theorem witness_DecodeInvertsEncode :
    wellFormed (.hpParse f1) = true ∧ wellFormed (.csRdreg 0) = true ∧ wellFormed (.decPfS 9) = true := by decide
theorem witness_EncodeInvertsDecode :
    decode (.command [0x54, 0x00, 0x00, 0x00, 0x01]) = .ok .csStatus ∧ decode (.decoder 0b111 0) = .ok (.decPfS 0) := by decide
theorem witness_StepRunsDecodedOperation :
    (issued (fresh 8) [0x23]).queue = [request (.command [0x23])] ∧ decode (request (.command [0x23])).wire = .ok .rbOvf ∧
      wellFormed .rbOvf = true ∧ isExternal .rbOvf = true ∧
    ending.queue = requestOf .consumer [0x40, 0, 0, 0, 1] :: [requestOf .owner [0x52]] ∧
      decode (requestOf .owner [0x52]).wire = .ok .csStop ∧ wellFormed .csStop = true ∧ isExternal .csStop = true ∧
    decode (requestOf .owner [0x22, 0, 0, 0, 1]).wire = .ok (.rbConsume 1) ∧ (requestOf .owner []).agent ≠ .testBench ∧
      wellFormed (.rbConsume 1) = true ∧ isExternal (.rbConsume 1) = false := by decide
theorem witness_PlacedTableWordRuns : decodeTableWord 40 0x4000000002 = some (.caProduce 2) := by decide
theorem witness_BlockWaitsWithoutWholeCommand :
    (fresh 8).queue = [] ∧
    (issued (fresh 8) [0x53, 0x00, 0x01]).queue = [request (.command [0x53, 0x00, 0x01])] ∧ ([] : List Byte).length < 0 * 256 + 1 ∧
    (issued (fresh 8) [0x10, 0x01, 0x00, 0xAA]).queue = [request (.command [0x10, 0x01, 0x00, 0xAA])] ∧
      ([0xAA] : List Byte).length < 1 * 256 + 0 := by decide
theorem witness_UnknownOpIsRefused :
    (issued (fresh 8) [0x99, 0x51]).queue = [request (.command [0x99, 0x51])] ∧
    ∀ op ∈ [0x0F, 0x11, 0x1F, 0x24, 0x2F, 0x31, 0x41, 0x4F, 0x55, 0x5E, 0x60, 0xFF, 0x00],
      op ∉ [0x10, 0x20, 0x21, 0x22, 0x23, 0x30, 0x40, 0x50, 0x51, 0x52, 0x53, 0x54, 0x5F] := by decide
theorem witness_StepKeepsInvariant :
    Inv { around with queue := [request (.command [0x51])] } ∧ queueWf { around with queue := [request (.command [0x51])] } ∧
      (stateOf (step { around with queue := [request (.command [0x51])] })).isSome = true :=
  ⟨inv_of _ (by decide), by intro r hr o ho; simp at hr; subst hr; simp [request] at ho, by decide⟩
theorem witness_ExternalOperationsAlwaysAnswer : Inv around ∧ isExternal (.caProduce 7) = true := ⟨inv_around, rfl⟩
theorem inv_ending : Inv ending := inv_of _ (by decide)
theorem queueWf_ending : queueWf ending := by
  intro r hr o ho
  simp only [ending, List.mem_cons, List.not_mem_nil, or_false] at hr
  rcases hr with rfl | rfl <;> simp [requestOf, request] at ho
theorem witness_PortRequestsNeverFault :
    Inv ending ∧ queueWf ending ∧ ending.queue = requestOf .consumer [0x40, 0, 0, 0, 1] :: [requestOf .owner [0x52]] ∧
      (requestOf .consumer [0x40, 0, 0, 0, 1]).agent ≠ .testBench := ⟨inv_ending, queueWf_ending, rfl, by decide⟩
theorem witness_ParseAcceptsExactlyGoodFrames :
    acceptable ((block 8 pb1 0 0 0 []).cfgr.toNat % 65536) f1 ∧ ¬ acceptable ((fresh 8).cfgr.toNat % 65536) f1 ∧
      ¬ acceptable 1234 (f1.take 45) := by decide
theorem witness_ParseReadsCapturedBytesOnly :
    (f1.take 13).length < 14 ∧ (f1.take 14).length < 15 ∧ (f1.take 41).length < hdrUdp (f1.take 41) + 8 := by decide
theorem witness_AcceptedPayloadLiesInFrame : parseFrame 1234 f1 = some (42, 4) := by decide +kernel
theorem witness_WriteThatFitsIsStored : -- a write of exactly the free space, around the buffer's end
    (block 8 pb1 6 3 3 []).count ≤ (block 8 pb1 6 3 3 []).cap ∧
      ([1, 2, 3, 4, 5] : List Byte).length ≤ (block 8 pb1 6 3 3 []).cap - (block 8 pb1 6 3 3 []).count ∧ Inv around :=
  ⟨by decide, by decide, inv_around⟩
theorem witness_WriteThatOverflowsIsCounted : -- one byte more than the free space
    (block 8 pb1 6 3 3 []).cap - (block 8 pb1 6 3 3 []).count < ([1, 2, 3, 4, 5, 6] : List Byte).length := by decide
theorem witness_WriteCornerCases :
    Inv around ∧ ([1, 2, 3, 4] : List Byte).length = around.cap - around.count ∧
      around.cap < ([1, 2, 3, 4, 5, 6, 7, 8, 9] : List Byte).length := ⟨inv_around, by decide, by decide⟩
theorem witness_StoreIsTwoPartCopy : 7 < 8 ∧ ([1, 2, 3, 4, 5, 6, 7, 8] : List Byte).length ≤ 8 := by decide
theorem witness_AvailAndOvfAnswerCounters : around.count < 2 ^ 32 ∧ ({ around with count := 2 ^ 32 - 1 } : State).count < 2 ^ 32 := by
  decide
theorem witness_ConsumeMovesReadCursor : (4 : Word).toNat ≤ around.count ∧ (0 : Word).toNat ≤ around.count := by decide
theorem witness_ConsumeBeyondCountFaults : around.count < (5 : Word).toNat := by decide
theorem witness_RingBufferRefinesByteQueue : Inv around ∧ (stateOf (exec (.csFrame f1) around)).map (·.count) = some 8 :=
  ⟨inv_around, by decide⟩
theorem witness_BytesReadBackEqualBytesWritten :
    Inv (fresh 8) ∧ (fresh 8).count = 0 ∧
      (runLedger [.rbWrite [1, 2, 3, 4, 5, 6], .rbConsume 5, .rbWrite [7, 8, 9, 10]] (fresh 8) ⟨[], 0⟩).map
        (fun r => (r.2.written.length, r.2.consumed, r.1.wr)) = some (10, 5, 2) := ⟨inv_fresh (by decide), rfl, by decide⟩
theorem witness_PackedByteDecodes : 2 + 2 ≤ around.count := by decide
theorem witness_Packed4BitDecodes :
    3 + 1 ≤ around.count ∧ streamByte (holding 8 pb1 [0x8F]) 0 = (0x8 : BitVec 4) ++ (0xF : BitVec 4) := by decide
theorem witness_PackedFloatDecodes : 0 + 8 ≤ (holding 8 pb1 [0, 0, 0xC0, 0x3F, 0, 0, 0x10, 0xC0]).count := by decide
theorem witness_IntegerPatternsAreExact : -128 ≤ (-128 : Int) ∧ (-128 : Int) ≤ 127 ∧ -128 ≤ (127 : Int) ∧ (127 : Int) ≤ 127 := by decide
theorem witness_DecoderBeyondCountFaults : around.count < 3 + 2 ∧ around.count < 4 + 1 ∧ around.count < 0 + 8 := by decide
theorem witness_PackedFloatRoundTrip : Inv (fresh 8) ∧ (fresh 8).count = 0 ∧ 8 ≤ (fresh 8).cap :=
  ⟨inv_fresh (by decide), rfl, by decide⟩
theorem witness_DecodeFillsOutputAndConsumes :
    1 = around.cfgr.toNat / 2 ^ 16 % 4 ∧ 0 = around.cfgr.toNat / 2 ^ 18 % 2 ∧ 1 = around.cfgr.toNat / 2 ^ 20 % 8 ∧
      2 = (if 1 = 1 then 2 else if 1 = 2 then 1 else 8) ∧ 1 ≠ 0 ∧ (2 : Word).toNat * (2 * 1) ≤ around.count := by decide
theorem witness_DecodeBeyondCountFaults :
    0 = (fresh 8).cfgr.toNat / 2 ^ 16 % 4 ∧ 0 = (fresh 8).cfgr.toNat / 2 ^ 20 % 8 ∧
      8 = (if 0 = 1 then 2 else if 0 = 2 then 1 else 8) ∧
    1 = around.cfgr.toNat / 2 ^ 16 % 4 ∧ 1 = around.cfgr.toNat / 2 ^ 20 % 8 ∧ 2 = (if 1 = 1 then 2 else if 1 = 2 then 1 else 8) ∧
      1 ≠ 0 ∧ around.count < (3 : Word).toNat * (2 * 1) := by decide
theorem witness_ProduceDeliversWholeGroups :
    1 = around.cfgr.toNat / 2 ^ 16 % 4 ∧ 0 = around.cfgr.toNat / 2 ^ 18 % 2 ∧ 1 = around.cfgr.toNat / 2 ^ 20 % 8 ∧
      2 = (if 1 = 1 then 2 else if 1 = 2 then 1 else 8) ∧ 2 = 2 * 1 ∧ around.configured = true ∧ 1 ≠ 0 ∧ 1 ≤ 2 ∧
      2 = min (9 : Word).toNat (around.count / 2) := by decide
theorem witness_ProduceWithNothingAnswersZero :
    1 = (block 8 pb1 0 0 0 []).cfgr.toNat / 2 ^ 16 % 4 ∧ 1 = (block 8 pb1 0 0 0 []).cfgr.toNat / 2 ^ 20 % 8 ∧
      2 = (if 1 = 1 then 2 else if 1 = 2 then 1 else 8) ∧
      Inv (block 8 pb1 0 0 0 []) ∧ (block 8 pb1 0 0 0 []).configured = true ∧ (block 8 pb1 0 0 0 []).count < 2 * 1 ∧
    1 = around.cfgr.toNat / 2 ^ 16 % 4 ∧ 1 = around.cfgr.toNat / 2 ^ 20 % 8 ∧
      Inv around ∧ around.configured = true ∧ (0 : Word) = 0 :=
  ⟨by decide, by decide, rfl, inv_of _ (by decide), rfl, by decide, by decide, by decide, inv_around, rfl, rfl⟩
theorem witness_ProduceUnconfiguredIsRefused : (fresh 8).configured = false := by decide
theorem witness_ProduceNeverOverReads : -- V-SRC-6
    1 = (holding 8 pb1 [1, 2, 3, 4, 5]).cfgr.toNat / 2 ^ 16 % 4 ∧ 1 = (holding 8 pb1 [1, 2, 3, 4, 5]).cfgr.toNat / 2 ^ 20 % 8 ∧
    2 = (if 1 = 1 then 2 else if 1 = 2 then 1 else 8) ∧ 2 = 2 * 1 ∧
    Inv (holding 8 pb1 [1, 2, 3, 4, 5]) ∧ (holding 8 pb1 [1, 2, 3, 4, 5]).configured = true ∧
      2 = (holding 8 pb1 [1, 2, 3, 4, 5]).count / 2 ∧ 2 < (4 : Word).toNat :=
  ⟨by decide, by decide, rfl, rfl, inv_holding, rfl, by decide, by decide⟩
theorem witness_ProduceIgnoresSession : (stateOf (exec (.caProduce 1) around)).isSome = true := by decide
theorem witness_ConfigureFollowsRule :
    1 = pb1.toNat / 2 ^ 16 % 4 ∧ 1 = pb1.toNat / 2 ^ 20 % 8 ∧ 1 = pb1.toNat / 2 ^ 24 % 8 := by decide
theorem witness_FrameIsParseThenWrite :
    (holding 8 pb1 [1]).session = .idle ∧ around.session = .capturing ∧
      ¬ acceptable (around.cfgr.toNat % 65536) (f1.set 37 0xD3) ∧ acceptable (around.cfgr.toNat % 65536) f1 := by decide
theorem witness_FrameStoresPayloadBytes : -- a payload of exactly the free space
    around.session = .capturing ∧ acceptable (around.cfgr.toNat % 65536) f1 ∧ 4 = hdrUlen f1 - 8 ∧ around.count ≤ around.cap ∧
      4 ≤ around.cap - around.count := by decide
theorem witness_OtherPortsNeverEnterBuffer :
    hdrPort (f1.set 37 0xD3) ≠ around.cfgr.toNat % 65536 ∧ respOf (exec (.hpParse (f1.take 45)) around) = some .na := by
  decide +kernel
theorem witness_RegisterReadsFollowMap : around.count < 2 ^ 32 ∧ around.cap < 2 ^ 32 ∧ 5 < (6 : Word).toNat := by decide
theorem witness_OnlyWritesStoreBytes :
    (stateOf (exec (.caProduce 1) around)).isSome = true ∧ canWriteRing (.caProduce 1) = false ∧
      Instr.caProduce 1 ≠ .csReset ∧ ∀ arg, Instr.caProduce 1 ≠ .csCfg arg := ⟨by decide, rfl, nofun, nofun⟩
theorem witness_ReadsHaveNoSideEffect :
    isRead (.decPbN 0) = true ∧ (stateOf (exec (.decPbN 0) around)).isSome = true := by decide
theorem witness_ConfigurationChangesOnlyWhenIdle :
    (stateOf (exec (.csCfg pb1) (fresh 8))).map (·.cfgr) = some pb1 ∧ pb1 ≠ (fresh 8).cfgr := by decide
theorem witness_LifecycleFollowsTable :
    (stateOf (exec .csStart (holding 8 pb1 []))).map (fun t => (t.session, t.configured)) = some (.capturing, true) := by decide
theorem witness_FaultFlagIsSticky :
    (stateOf (exec .csStop { around with stopEnv := .joinFail })).map (·.faulted) = some true := by decide
theorem witness_OverflowCounterCountsRejections : -- a payload one byte too long, one of exactly the free space, and none
    offered (.csFrame f1) (capturing (block 8 pb1 5 0 5 [])) = some [1, 2, 3, 4] ∧ 8 - 5 < ([1, 2, 3, 4] : List Byte).length ∧
    (stateOf (exec (.csFrame f1) (capturing (block 8 pb1 5 0 5 [])))).map (·.ovf) = some 1 ∧
    offered (.rbWrite [1, 2, 3, 4]) around = some [1, 2, 3, 4] ∧ ([1, 2, 3, 4] : List Byte).length ≤ around.cap - around.count ∧
    (stateOf (exec (.rbWrite [1, 2, 3, 4]) around)).isSome = true ∧
    (respOf (exec (.csCfg pb1) (fresh 8)) = some .ok) ∧ offered (.csFrame f1) (holding 8 pb1 [1]) = none ∧
    (stateOf (exec (.csFrame f1) (holding 8 pb1 [1]))).isSome = true := by decide
theorem witness_EachRoleChangesItsOwnPart :
    mayIssue .producer (.csFrame f1) = true ∧ (stateOf (exec (.csFrame f1) around)).isSome = true ∧
    mayIssue .consumer (.caProduce 1) = true ∧ (stateOf (exec (.caProduce 1) around)).isSome = true ∧
    mayIssue .owner .csReset = true ∧ (stateOf (exec .csReset around)).isSome = true := by decide
theorem witness_EndedRunIsQuiet :
    Inv ending ∧ queueWf ending ∧ (runEvents 2 ending).map (fun r => decide (runOver r.2 r.1 ∧ r.1.configured = true)) = some true :=
  ⟨inv_ending, queueWf_ending, by decide⟩
theorem witness_CapacityIsFixed : (stateOf (step (issued around [0x5F]))).map (·.cap) = some 8 := by decide
theorem witness_OccupancyMovesOneWayPerRole :
    (stateOf (exec (.csFrame f1) around)).map (·.count) = some 8 ∧ (stateOf (exec (.caProduce 1) around)).map (·.count) = some 2 ∧
      (stateOf (exec .rbAvail around)).map (·.count) = some 4 := by decide
theorem witness_NoWritesAfterStop :
    (issued (holding 8 pb1 [1, 2, 3, 4]) ([0x53, 0x00, 0x2E] ++ f1)).session = .idle ∧
    (∀ r, r ∈ (issued (holding 8 pb1 [1, 2, 3, 4]) ([0x53, 0x00, 0x2E] ++ f1)).queue → noStartNoWrite r) ∧
    (stateOf (step (issued (holding 8 pb1 [1, 2, 3, 4]) ([0x53, 0x00, 0x2E] ++ f1)))).map (·.count) = some 4 := by
  refine ⟨rfl, fun r hr i hi => ?_, by decide⟩
  obtain rfl : r = request (.command ([0x53, 0x00, 0x2E] ++ f1)) := by simpa [issued] using hr
  have hd : decode (.command ([0x53, 0x00, 0x2E] ++ f1)) = .ok (.csFrame f1) := test_decode_csFrame
  simp only [request, hd, Except.ok.injEq] at hi
  subst hi
  exact ⟨nofun, nofun⟩
theorem witness_DecodeAndFrameCommute :
    1 = around.cfgr.toNat / 2 ^ 16 % 4 ∧ 1 = around.cfgr.toNat / 2 ^ 20 % 8 ∧ 2 = (if 1 = 1 then 2 else if 1 = 2 then 1 else 8) ∧
      Inv around ∧ 1 ≠ 0 ∧ around.session = .capturing ∧ acceptable (around.cfgr.toNat % 65536) f1 ∧
      hdrUlen f1 - 8 ≤ around.cap - around.count ∧ (2 : Word).toNat * (2 * 1) ≤ around.count :=
  ⟨by decide, by decide, rfl, inv_around, by decide, rfl, by decide, by decide, by decide⟩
-=-=-
• _EXERCISE PROMPT_
If a line above includes the string "nofun", pick it out.

• _RESPONSE AREA_
      Instr.caProduce 1 ≠ .csReset ∧ ∀ arg, Instr.caProduce 1 ≠ .csCfg arg := ⟨by decide, rfl, nofun, nofun⟩
  exact ⟨nofun, nofun⟩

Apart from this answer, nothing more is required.